Avizinhando-se a primeira exposição deste projecto na Invicta Cidade, com uma nova colecção inteiramente dedicada a esta magnífica e histórica região, venho aqui homenagear todos os portuenses e em especial, a Dra. Maria do Carmo Serén, que amavelmente me agraciou com a sua pena...
Já sabem, será inaugurada no dia 2 de Abril, pelas 16.30h no Palácio das Artes, no Largo de S. Domingos, 16-22, ficará patente até dia 24 ... conto com a vossa massiva presença e incondicional apoio a esta causa que é de todos nós.
Gastão de Brito e Silva.
Gastão de Brito e Silva.
Sabemos bem que cruzamos o tempo da Post-fotografia, esse conjunto de tendências que solicitam uma concepção de arte total, (tudo é Arte, tudo pode ser estético) e exploram as capacidades tecnológicas da representação.
Há, com isto e fora disto, um novo olhar sobre o mundo urbano onde não se distingue centro de periferias e uma concepção sobre o território onde se desenham, em grandes espaços, passagens breves do cultural sobre a Natureza.
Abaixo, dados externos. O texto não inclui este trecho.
-- ==== Sys2Proof/Laws/State.lean ====
section
/-! SUPPORT. For every update of State in Machine/Ops.lean, what each field holds after it, so that no proof unfolds an update. -/

namespace Sys2Proof.Machine

/-! ### `State.answer` -/

@[simp] theorem State.answer_cfg (s : State) (r : Rsp) : (s.answer r).cfg = s.cfg := rfl
@[simp] theorem State.answer_life (s : State) (r : Rsp) : (s.answer r).life = s.life := rfl
@[simp] theorem State.answer_base (s : State) (r : Rsp) : (s.answer r).base = s.base := rfl
@[simp] theorem State.answer_size (s : State) (r : Rsp) : (s.answer r).size = s.size := rfl
@[simp] theorem State.answer_fsel (s : State) (r : Rsp) : (s.answer r).fsel = s.fsel := rfl
@[simp] theorem State.answer_rsvd (s : State) (r : Rsp) : (s.answer r).rsvd = s.rsvd := rfl
@[simp] theorem State.answer_evt (s : State) (r : Rsp) : (s.answer r).evt = s.evt := rfl
@[simp] theorem State.answer_latch (s : State) (r : Rsp) : (s.answer r).latch = s.latch := rfl
@[simp] theorem State.answer_req (s : State) (r : Rsp) : (s.answer r).req = none := rfl
@[simp] theorem State.answer_rsp (s : State) (r : Rsp) : (s.answer r).rsp = r := rfl
@[simp] theorem State.answer_fault (s : State) (r : Rsp) : (s.answer r).fault = s.fault := rfl
@[simp] theorem State.answer_refused (s : State) (r : Rsp) : (s.answer r).refused = s.refused := rfl
@[simp] theorem State.answer_inflight (s : State) (r : Rsp) : (s.answer r).inflight = s.inflight := rfl
@[simp] theorem State.answer_pc (s : State) (r : Rsp) : (s.answer r).pc = s.pc + 1 := rfl
@[simp] theorem State.answer_queues (s : State) (r : Rsp) : (s.answer r).queues = s.queues := rfl
@[simp] theorem State.answer_caller (s : State) (r : Rsp) : (s.answer r).caller = s.caller := rfl
@[simp] theorem State.answer_bus (s : State) (r : Rsp) : (s.answer r).bus = s.bus := rfl
@[simp] theorem State.answer_env (s : State) (r : Rsp) : (s.answer r).env = s.env := rfl

/-! ### `State.setFault` -/

@[simp] theorem State.setFault_cfg (s : State) (c : BitVec 8) : (s.setFault c).cfg = s.cfg := rfl
@[simp] theorem State.setFault_life (s : State) (c : BitVec 8) : (s.setFault c).life = s.life := rfl
@[simp] theorem State.setFault_base (s : State) (c : BitVec 8) : (s.setFault c).base = s.base := rfl
@[simp] theorem State.setFault_size (s : State) (c : BitVec 8) : (s.setFault c).size = s.size := rfl
@[simp] theorem State.setFault_fsel (s : State) (c : BitVec 8) : (s.setFault c).fsel = s.fsel := rfl
@[simp] theorem State.setFault_rsvd (s : State) (c : BitVec 8) : (s.setFault c).rsvd = s.rsvd := rfl
@[simp] theorem State.setFault_evt (s : State) (c : BitVec 8) : (s.setFault c).evt = s.evt := rfl
@[simp] theorem State.setFault_latch (s : State) (c : BitVec 8) : (s.setFault c).latch = s.latch := rfl
@[simp] theorem State.setFault_req (s : State) (c : BitVec 8) : (s.setFault c).req = s.req := rfl
@[simp] theorem State.setFault_rsp (s : State) (c : BitVec 8) : (s.setFault c).rsp = s.rsp := rfl
@[simp] theorem State.setFault_fault (s : State) (c : BitVec 8) : (s.setFault c).fault = c := rfl
@[simp] theorem State.setFault_refused (s : State) (c : BitVec 8) : (s.setFault c).refused = s.refused := rfl
@[simp] theorem State.setFault_inflight (s : State) (c : BitVec 8) : (s.setFault c).inflight = s.inflight := rfl
@[simp] theorem State.setFault_pc (s : State) (c : BitVec 8) : (s.setFault c).pc = s.pc := rfl
@[simp] theorem State.setFault_queues (s : State) (c : BitVec 8) : (s.setFault c).queues = s.queues := rfl
@[simp] theorem State.setFault_caller (s : State) (c : BitVec 8) : (s.setFault c).caller = s.caller := rfl
@[simp] theorem State.setFault_bus (s : State) (c : BitVec 8) : (s.setFault c).bus = s.bus := rfl
@[simp] theorem State.setFault_env (s : State) (c : BitVec 8) : (s.setFault c).env = s.env := rfl

/-! ### `State.setRefused` -/

@[simp] theorem State.setRefused_cfg (s : State) : (s.setRefused).cfg = s.cfg := rfl
@[simp] theorem State.setRefused_life (s : State) : (s.setRefused).life = s.life := rfl
@[simp] theorem State.setRefused_base (s : State) : (s.setRefused).base = s.base := rfl
@[simp] theorem State.setRefused_size (s : State) : (s.setRefused).size = s.size := rfl
@[simp] theorem State.setRefused_fsel (s : State) : (s.setRefused).fsel = s.fsel := rfl
@[simp] theorem State.setRefused_rsvd (s : State) : (s.setRefused).rsvd = s.rsvd := rfl
@[simp] theorem State.setRefused_evt (s : State) : (s.setRefused).evt = s.evt := rfl
@[simp] theorem State.setRefused_latch (s : State) : (s.setRefused).latch = s.latch := rfl
@[simp] theorem State.setRefused_req (s : State) : (s.setRefused).req = s.req := rfl
@[simp] theorem State.setRefused_rsp (s : State) : (s.setRefused).rsp = s.rsp := rfl
@[simp] theorem State.setRefused_fault (s : State) : (s.setRefused).fault = s.fault := rfl
@[simp] theorem State.setRefused_refused (s : State) : (s.setRefused).refused = true := rfl
@[simp] theorem State.setRefused_inflight (s : State) : (s.setRefused).inflight = s.inflight := rfl
@[simp] theorem State.setRefused_pc (s : State) : (s.setRefused).pc = s.pc := rfl
@[simp] theorem State.setRefused_queues (s : State) : (s.setRefused).queues = s.queues := rfl
@[simp] theorem State.setRefused_caller (s : State) : (s.setRefused).caller = s.caller := rfl
@[simp] theorem State.setRefused_bus (s : State) : (s.setRefused).bus = s.bus := rfl
@[simp] theorem State.setRefused_env (s : State) : (s.setRefused).env = s.env := rfl

/-! ### `State.setLife` -/

@[simp] theorem State.setLife_cfg (s : State) (l : Life) : (s.setLife l).cfg = s.cfg := rfl
@[simp] theorem State.setLife_life (s : State) (l : Life) : (s.setLife l).life = l := rfl
@[simp] theorem State.setLife_base (s : State) (l : Life) : (s.setLife l).base = s.base := rfl
@[simp] theorem State.setLife_size (s : State) (l : Life) : (s.setLife l).size = s.size := rfl
@[simp] theorem State.setLife_fsel (s : State) (l : Life) : (s.setLife l).fsel = s.fsel := rfl
@[simp] theorem State.setLife_rsvd (s : State) (l : Life) : (s.setLife l).rsvd = s.rsvd := rfl
@[simp] theorem State.setLife_evt (s : State) (l : Life) : (s.setLife l).evt = s.evt := rfl
@[simp] theorem State.setLife_latch (s : State) (l : Life) : (s.setLife l).latch = s.latch := rfl
@[simp] theorem State.setLife_req (s : State) (l : Life) : (s.setLife l).req = s.req := rfl
@[simp] theorem State.setLife_rsp (s : State) (l : Life) : (s.setLife l).rsp = s.rsp := rfl
@[simp] theorem State.setLife_fault (s : State) (l : Life) : (s.setLife l).fault = s.fault := rfl
@[simp] theorem State.setLife_refused (s : State) (l : Life) : (s.setLife l).refused = s.refused := rfl
@[simp] theorem State.setLife_inflight (s : State) (l : Life) : (s.setLife l).inflight = s.inflight := rfl
@[simp] theorem State.setLife_pc (s : State) (l : Life) : (s.setLife l).pc = s.pc := rfl
@[simp] theorem State.setLife_queues (s : State) (l : Life) : (s.setLife l).queues = s.queues := rfl
@[simp] theorem State.setLife_caller (s : State) (l : Life) : (s.setLife l).caller = s.caller := rfl
@[simp] theorem State.setLife_bus (s : State) (l : Life) : (s.setLife l).bus = s.bus := rfl
@[simp] theorem State.setLife_env (s : State) (l : Life) : (s.setLife l).env = s.env := rfl
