theorem witness_ErrorsHaveNoSideEffect :
    (∃ t, exec (.readPin 8) State.reset = .next t ∧ answered 1 t = true)
    ∧ (∃ t, exec (.configureMode 60 2) mapped = .next t ∧ answered 2 t = true)
    ∧ (∃ t, exec (.writePin 64 (-1)) mapped = .next t ∧ answered 3 t = true)
    ∧ (∃ t, exec (.bind 0x10000000 0x50) (granting false State.reset) = .next t ∧ answered 4 t = true) :=
  ⟨next_of_any _ (answered 1) (by decide), next_of_any _ (answered 2) (by decide), next_of_any _ (answered 3) (by decide),
   next_of_any _ (answered 4) (by decide)⟩

/-- Does the state hold this fault code. -/
def faulted (c : BitVec 8) (t : State) : Bool := decide (t.fault = c)

theorem witness_FaultsChangeOnlyFault :
    (∃ t, step (held 6 64 0 mapped) = .next t ∧ faulted 1 t = true)
    ∧ (∃ t, step (held 7 0x10000000 0x50 mapped) = .next t ∧ faulted 2 t = true)
    ∧ (∃ t, step (held 7 0 0 State.reset) = .next t ∧ faulted 3 t = true)
    ∧ (∃ t, step ({ unserialized with life := .released, inflight := [cfg4] } : State) = .next t ∧ faulted 4 t = true) :=
  ⟨next_of_any _ (faulted 1) (by decide), next_of_any _ (faulted 2) (by decide), next_of_any _ (faulted 3) (by decide),
   next_of_any _ (faulted 4) (by decide)⟩

theorem witness_PcCountsResponses :
    (∃ t, exec (.writePin 63 1) mapped = .next t ∧ answered 0 t = true)
    ∧ (∃ t, exec (.writePin 64 1) mapped = .next t ∧ faulted 1 t = true)
    ∧ (∃ t, exec (.configureMode 59 1) unserialized = .next t ∧ decide (t.inflight.length = 1) = true)
    ∧ (∃ t, finishRmw 1 (threeMoves 1) = .next t ∧ answered 0 t = true)
    ∧ (∃ t, finishRmw 0 { threeMoves 0 with life := .released } = .next t ∧ faulted 4 t = true) :=
  ⟨next_of_any _ (answered 0) (by decide), next_of_any _ (faulted 1) (by decide),
   next_of_any _ (fun t => decide (t.inflight.length = 1)) (by decide), next_of_any _ (answered 0) (by decide),
   next_of_any _ (faulted 4) (by decide)⟩

theorem witness_FaultAndRefusalAreSticky :
    ({ mapped with fault := 4 } : State).fault ≠ 0 ∧ ∃ t, exec (.readPin 64) { mapped with fault := 4 } = .next t ∧ faulted 4 t = true :=
  ⟨by decide, next_of_any _ (faulted 4) (by decide)⟩

theorem witness_ResetValuesAreTheSpecs : Config.reference.wf = true ∧ Config.reference.levelMode = .loopback := by decide

theorem witness_BlockInvariantAtReset :
    Config.reference.wf = true
    ∧ ({ Config.reference with blockSize := 0x3C, paddrW := 40, gpioBase := 0xFE00200000, levelMode := .external, serialized := false } : Config).wf = true := by
  decide

theorem mapped_inv (w0 w1 w2 : Word) : (held w0 w1 w2 mapped).Inv where
  params := (by decide : Config.reference.wf = true)
  handle := fun _ => ⟨rfl, rfl⟩
  bus := fun _ h => nomatch h
  serial := fun _ => rfl
  flight := fun _ h => nomatch h
  before := fun _ => rfl
  callers := List.nodup_nil
  holder := fun _ h => nomatch h
  faults := (by decide : (0#8).toNat ≤ 4)
  status := (by decide : (0#32).toNat ≤ 4)
  evtSpan := (by decide : mapped.evt.length = (mapped.cfg.blockSize.toNat - 0x3C) / 4)

theorem witness_EveryStepKeepsTheBlockInvariant :
    (held 4 59 1 mapped).Inv ∧ ∃ t, step (held 4 59 1 mapped) = .next t ∧ decide (t.bus.length = 2) = true :=
  ⟨mapped_inv _ _ _, next_of_any _ (fun t => decide (t.bus.length = 2)) (by decide)⟩

/-- The highest register, LEV[1], by the last pin. -/
theorem witness_TransactionsStayInTheMappedWindow :
    (held 6 63 0 mapped).Inv
    ∧ (∃ t, step (held 6 63 0 mapped) = .next t ∧ decide (t.bus = (held 6 63 0 mapped).bus ++ [.read 0x10000038 0]) = true) :=
  ⟨mapped_inv _ _ _, next_of_any _ (fun t => decide (t.bus = (held 6 63 0 mapped).bus ++ [.read 0x10000038 0])) (by decide)⟩

theorem witness_NoRegisterAccessWhileUnmapped :
    (held 4 4 1 (inLife .released)).life ≠ .mapped ∧ ∃ t, step (held 4 4 1 (inLife .released)) = .next t :=
  ⟨by decide, next_of_isSome _ (by decide)⟩

theorem witness_ReservedRegistersAreNeverTouched : ∃ t, step (held 5 63 1 mapped) = .next t := next_of_isSome _ (by decide)

theorem witness_AtMostTwoTransactionsAStep :
    (∃ t, step (held 8 0 0 mapped) = .next t ∧ decide (t.bus.length = 0) = true)
    ∧ (∃ t, step (held 4 59 1 mapped) = .next t ∧ decide (t.bus.length = 2) = true) :=
  ⟨next_of_any _ (fun t => decide (t.bus.length = 0)) (by decide), next_of_any _ (fun t => decide (t.bus.length = 2)) (by decide)⟩

/-- Reads of SET[0], CLR[1], a reserved word, EVT and of one byte of FSEL[0]; writes of LEV[0], of EVT, and of a word of two bits
to SET[0]; and that a read of LEV[1] is none of these. -/
theorem witness_OtherRawAccessesAreRefused :
    (∀ off ∈ [0x18, 0x1C, 0x2C, 0x3C, 0x02], ¬ ((∃ i < 6, off = 4 * i) ∨ (∃ i < 2, off = 0x34 + 4 * i)))
    ∧ (1 : Nat) ≠ 4 ∧ State.reset.life ≠ .mapped
    ∧ (∀ off ∈ [0x34, 0x3C], ¬ ((∃ i < 6, off = 4 * i) ∨ ((∃ i < 2, off = 0x1C + 4 * i ∨ off = 0x28 + 4 * i) ∧ ∃ b < 32, (1 : Word) = 1#32 <<< b)))
    ∧ ¬ ((∃ i < 6, 0x1C = 4 * i) ∨ ((∃ i < 2, 0x1C = 0x1C + 4 * i ∨ 0x1C = 0x28 + 4 * i) ∧ ∃ b < 32, (3 : Word) = 1#32 <<< b))
    ∧ (∃ i < 2, 0x38 = 0x34 + 4 * i) := by decide

theorem witness_StartupAndShutdownProgramsKeepTheirOrder :
    Config.reference.gpioBase < 2 ^ 32 ∧ (∀ m ∈ [((0 : Nat), (0 : Int)), (0xFFFFFFFF, -0x80000000)], m.1 < 2 ^ 32 ∧ -2 ^ 31 ≤ m.2 ∧ m.2 < 2 ^ 31)
    ∧ (∀ d ∈ [SafeDrive.write 8 0, SafeDrive.configure 0xFFFFFFFF 0x7FFFFFFF], (safeDriveInstr d).wf = true)
    ∧ 2 ^ 32 ≤ ({ Config.reference with gpioBase := 0x100000000 } : Config).gpioBase := by decide

/-- R510, R703, and log entry 33: the entry with a pin of 33 bits is left out, and a base of 33 bits leaves nothing to issue. -/
theorem test_startup_and_shutdown :
    startupProgram Config.reference [(4, 0), (0x100000005, 1), (8, 1)] = [⟨7, 0x10000000, 0x50⟩, ⟨4, 4, 0⟩, ⟨4, 8, 1⟩]
    ∧ startupProgram { Config.reference with gpioBase := 0x100000000 } [(4, 0)] = []
    ∧ shutdownProgram [.write 8 0, .write 9 0x100000001, .configure 8 0] = [⟨5, 8, 0⟩, ⟨4, 8, 0⟩, ⟨8, 0, 0⟩] := by decide

/-- Each bound at its edge. -/
theorem witness_AttributeBridgeKeepsItsContract :
    (0xFFFFFFFF : Nat) < 2 ^ 32 ∧ (-2 ^ 31 : Int) ≤ -2147483648 ∧ (-2147483648 : Int) < 2 ^ 31 ∧ (-2 ^ 31 : Int) ≤ 2147483647
    ∧ (2147483647 : Int) < 2 ^ 31 ∧ 2 ^ 32 ≤ (0x100000000 : Nat) ∧ (-2147483649 : Int) < -2 ^ 31 ∧ (2 ^ 31 : Int) ≤ 2147483648
    ∧ (Rsp.mk 1 0 0).status ≠ 0 := by decide

/-- S8, and log entry 35: an UNMAPPED response is not shown as the level 0. -/
theorem test_bridge_reply :
    bridgeReply ⟨0, 1, 0⟩ = some [0x31, 0x0A] ∧ bridgeReply ⟨0, 0, 0⟩ = some [0x30, 0x0A] ∧ bridgeReply ⟨1, 0, 0⟩ = none := by decide

/-- A value of 33 bits is not issued as the value 0. -/
theorem test_bridge_wraps_nothing : bridgeWrite (some 8) (some 4294967296) = none := by decide

end Sys2Proof.Tests
end

/-! # The state: what a request may change, and the invariant every step keeps -/

/-! ## How a request ends, and what no request touches -/

namespace Sys2Proof.Machine

/-- `t` is `s` after a response: LIFE, BASE, SIZE, the registers, the latches, the transactions and the environment's side may have
changed before it; RSP, `pc` and REQ changed by it. -/
def State.RespondsTo (s t : State) : Prop :=
  t = State.answer { s with life := t.life, base := t.base, size := t.size, fsel := t.fsel, latch := t.latch, bus := t.bus,
                            env := t.env } t.rsp

/-- A fault raised changes FAULT alone. -/
theorem raise_next (f : FaultCode) (s t : State) (h : raise f s = .next t) :
    t = { s with fault := t.fault } ∧ (t.fault = s.fault ∨ t.fault = f.code) := by
  obtain ⟨u, hu, hst⟩ := raise_cases f s
  obtain rfl : u = t := Host.Outcome.next.inj (hu.symm.trans h)
  exact hst

/-- The three ways a request ends: a fault, a response with a named status, or (SERIALIZED false) its read alone (R104, R211, R606). -/
theorem exec_ends (i : Instr) (s t : State) (h : exec i s = .next t) :
    (∃ f, raise f s = .next t)
    ∨ (s.RespondsTo t ∧ t.rsp.status.toNat ≤ 4)
    ∨ (s.cfg.serialized = false ∧ ∃ x r, t = (s.logTxn x).defer r) := by
  rcases exec_cases i s t h with ⟨_, _, -, rfl⟩ | ⟨-, rfl⟩ | ⟨-, -, rfl⟩ | ⟨-, -, rfl⟩ | ⟨f, -, hf⟩
    | ⟨_, _, _, _, -, -, -, -, rfl⟩ | ⟨_, _, _, _, -, -, -, hs, rfl⟩ | ⟨_, _, _, -, -, -, -, rfl⟩ | ⟨_, _, _, -, -, -, rfl⟩
    | ⟨_, _, _, -, -, -, -, rfl⟩ | ⟨_, _, _, -, -, rfl⟩ | ⟨-, -, rfl⟩
  case inr.inr.inr.inr.inl => exact .inl ⟨f, hf⟩
  case inr.inr.inr.inr.inr.inr.inl => exact .inr (.inr ⟨hs, _, _, rfl⟩)
  all_goals exact .inr (.inl ⟨rfl, by simp⟩)

/-- No request changes the parameters, the reserved words, EVT, REFUSED or what the callers have still to issue. -/
theorem exec_frame (i : Instr) (s t : State) (h : exec i s = .next t) :
    t.cfg = s.cfg ∧ t.rsvd = s.rsvd ∧ t.evt = s.evt ∧ t.refused = s.refused ∧ t.queues = s.queues := by
  rcases exec_ends i s t h with ⟨f, hf⟩ | ⟨ht, -⟩ | ⟨-, x, r, rfl⟩
  · rw [(raise_next f s t hf).1]
    exact ⟨rfl, rfl, rfl, rfl, rfl⟩
  · rw [ht]
    exact ⟨rfl, rfl, rfl, rfl, rfl⟩
  · exact ⟨rfl, rfl, rfl, rfl, rfl⟩

/-- Everything the write of the k-th request in flight can answer. The register index of a state no run reaches may name no register
of FSEL, so the write is given by its transaction. -/
theorem finishRmw_next_cases (k : Nat) (s t : State) (h : finishRmw k s = .next t) :
    t = s ∨ raise .useAfterRelease s = .next t ∨ t = s.setRefused
    ∨ ∃ off v u, busWrite off v s = some u ∧ t = (u.retire k).answer ⟨0, 0, 0⟩ := by
  unfold finishRmw at h
  split at h
  next r _ =>
    by_cases hl : s.life = .mapped
    · rw [configureWrite, if_neg (not_not.mpr hl)] at h
      split at h
      next u hu => exact .inr (.inr (.inr ⟨_, _, u, hu, (Host.Outcome.next.inj h).symm⟩))
      next => exact .inr (.inr (.inl (Host.Outcome.next.inj h).symm))
    · rw [configureWrite_released _ _ _ hl] at h
      exact .inr (.inl h)
  next => exact .inl (Host.Outcome.next.inj h).symm

/-- Settles O37, by the three ways a request ends. -/
theorem pcCountsResponses : Obligations.PcCountsResponses := by
  unfold Obligations.PcCountsResponses
  refine fun s t => ⟨fun i h => ?_, fun k h => ?_⟩
  · rcases exec_ends i s t h with ⟨f, hf⟩ | ⟨ht, hst⟩ | ⟨hs, x, r, rfl⟩
    · have ht := (raise_next f s t hf).1
      exact .inr (.inl ⟨(congrArg State.pc ht :), (congrArg State.rsp ht :), ht⟩)
    · exact .inl ⟨(congrArg State.pc ht :), (congrArg State.req ht :), (congrArg State.fault ht :), hst⟩
    · exact .inr (.inr ⟨rfl, rfl, hs, List.length_append⟩)
  · rcases finishRmw_next_cases k s t h with rfl | hf | rfl | ⟨off, v, u, hu, rfl⟩
    · exact .inr ⟨rfl, rfl, rfl⟩
    · have ht := (raise_next _ s t hf).1
      exact .inr ⟨(congrArg State.pc ht :), (congrArg State.rsp ht :), (congrArg State.inflight ht :)⟩
    · exact .inr ⟨rfl, rfl, rfl⟩
    · rw [busWrite_state off v s u hu]
      exact .inl ⟨rfl, rfl, rfl, rfl⟩

/-- Settles O38: only a first fault writes FAULT, and no request writes REFUSED. -/
theorem faultAndRefusalAreSticky : Obligations.FaultAndRefusalAreSticky := by
  unfold Obligations.FaultAndRefusalAreSticky
  intro i s t h
  obtain ⟨-, -, -, hr, -⟩ := exec_frame i s t h
  refine ⟨fun hf => ?_, hr⟩
  rcases exec_ends i s t h with ⟨f, hx⟩ | ⟨ht, -⟩ | ⟨-, x, r, rfl⟩
  · rw [raise_later f s hf] at hx
    exact congrArg State.fault (Host.Outcome.next.inj hx).symm
  · exact (congrArg State.fault ht :)
  · rfl

end Sys2Proof.Machine

/-! ## What a step does: the request held, or a move of the port -/

namespace Sys2Proof.Machine

/-- A running block performs the request it holds (R120). -/
theorem step_of_req (s : State) (r : Request) (hr : s.Running) (hq : s.req = some r) : step s = performRequest r s := by
  obtain ⟨hf, hre⟩ := hr
  simp only [step, hf, hre, hq, ne_eq, not_true_eq_false, Bool.false_eq_true, if_false]

/-- A running block that holds no request makes a move of the port. -/
theorem step_of_no_req (s : State) (hr : s.Running) (hq : s.req = none) : step s = portMove s := by
  obtain ⟨hf, hre⟩ := hr
  simp only [step, hf, hre, hq, ne_eq, not_true_eq_false, Bool.false_eq_true, if_false]

/-- Settles O6: a running block performs the request it holds, as it decodes. -/
theorem stepPerformsTheRequestHeld : Obligations.StepPerformsTheRequestHeld := by
  unfold Obligations.StepPerformsTheRequestHeld
  intro s r i hr hq hd
  rw [step_of_req s r hr hq, performRequest, hd]

/-- A caller is listed once among those that may issue. -/
theorem ready_nodup (s : State) : s.ready.Nodup := by
  unfold State.ready
  split
  · exact List.nodup_range.filter _
  · exact List.nodup_nil

/-- The only caller that may issue is the list of those that may. -/
theorem ready_eq_singleton (s : State) (c : Nat) (h : ∀ d, d ∈ s.ready ↔ d = c) : s.ready = [c] :=
  List.perm_singleton.mp
    ((List.perm_ext_iff_of_nodup (ready_nodup s) (List.nodup_singleton c)).mpr fun d => (h d).trans List.mem_singleton.symm)

/-- After ADDRESS_MAP_FAILURE no caller issues (R511). -/
theorem ready_dead (s : State) (h : s.life = .dead) : s.ready = [] :=
  List.eq_nil_iff_forall_not_mem.mpr fun c hc => ((mem_ready_iff s c).mp hc).1 h

/-- With nothing in flight and one caller that may issue, the port issues that caller's next request (R104, R210). -/
theorem portMove_lone_caller (s : State) (c : Nat) (hi : s.inflight = []) (hr : s.ready = [c]) :
    portMove s = issueRequest c s := by
  have h1 : s.moves = 1 := by simp [State.moves, hi, hr]
  rw [portMove_chosen s 0 s.env (by omega) (.inl ⟨h1, rfl⟩), hi, hr]
  rfl

/-- Settles O9: the lone caller with a request left is the one that may issue. -/
theorem hostIssuesRequestsInOrder : Obligations.HostIssuesRequestsInOrder := by
  unfold Obligations.HostIssuesRequestsInOrder
  intro s c r rest hrun hreq hin hq hothers
  rw [step_of_no_req s hrun hreq]
  by_cases hd : s.life = .dead
  · have h0 : s.moves = 0 := by simp [State.moves, hin, ready_dead s hd]
    rw [if_pos hd, portMove, if_pos h0]
  · have hqc : s.queueOf c = r :: rest := by rw [State.queueOf, hq]; rfl
    have hqd : ∀ d, s.queueOf d ≠ [] ↔ d = c := fun d => by
      refine ⟨fun hne => by_contra fun hdc => hne ?_, fun h => by simp [h, hqc]⟩
      cases hsd : s.queues[d]? with
      | none   => rw [State.queueOf, hsd]; rfl
      | some q => rw [State.queueOf, hsd, hothers d q hsd hdc]; rfl
    have hready : s.ready = [c] := ready_eq_singleton s c fun d => by
      rw [mem_ready_iff, hqd d, hin]
      simp [hd]
    rw [if_neg hd, portMove_lone_caller s c hin hready, issueRequest, hqc]
    rfl

/-- No move of the port changes the parameters, the reserved words or EVT. -/
theorem portMove_frame (s t : State) (h : portMove s = .next t) : t.cfg = s.cfg ∧ t.rsvd = s.rsvd ∧ t.evt = s.evt := by
  rcases portMove_next_cases s t h with rfl | ⟨e, -, -, hf⟩ | ⟨k, e, r, -, -, ⟨u, hu, rfl⟩ | ⟨-, rfl⟩⟩ | ⟨c, e, r, rs, -, -, rfl⟩
  · exact ⟨rfl, rfl, rfl⟩
  · rw [(raise_next _ _ t hf).1]
    exact ⟨rfl, rfl, rfl⟩
  · rw [busWrite_state _ _ _ u hu]
    exact ⟨rfl, rfl, rfl⟩
  · exact ⟨rfl, rfl, rfl⟩
  · exact ⟨rfl, rfl, rfl⟩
Aí se levanta ainda a questão dos vestígios. Testemunhos de civilizações, de arqueologia urbana, rural, exótica ou industrial são agentes de uma interrogação sobre o presente.
A noção romântica de ruínas, de restos nostálgicos de uma cultura de origens, surge agora como manifestação crítica da perda, da desconstrução que rege a actividade criativa do homem.
Um dos processos mais recentes da abordagem da degradação, do absurdo do envelhecimento das coisas é a cartografia fotográfica, que no conjunto do observado destaca pelo escurecimento ou banimento da força do contexto, os objectos a distinguir.
E assim, porque destacados num meio neutro, o objecto torna-se pregnante como uma escultura no terreno.
É esse o processo usado por Gastão de Brito para destacar as suas ruínas de prédios erodidos, que se isolam no seu tempo e fora do seu tempo.
As suas ruínas, (prédios, quintas, fachadas, interiores ou pormenores artísticos) são indiciados pela cor e elevam-se num meio de cinza de chãos, céus, construções ou mesmo pessoas.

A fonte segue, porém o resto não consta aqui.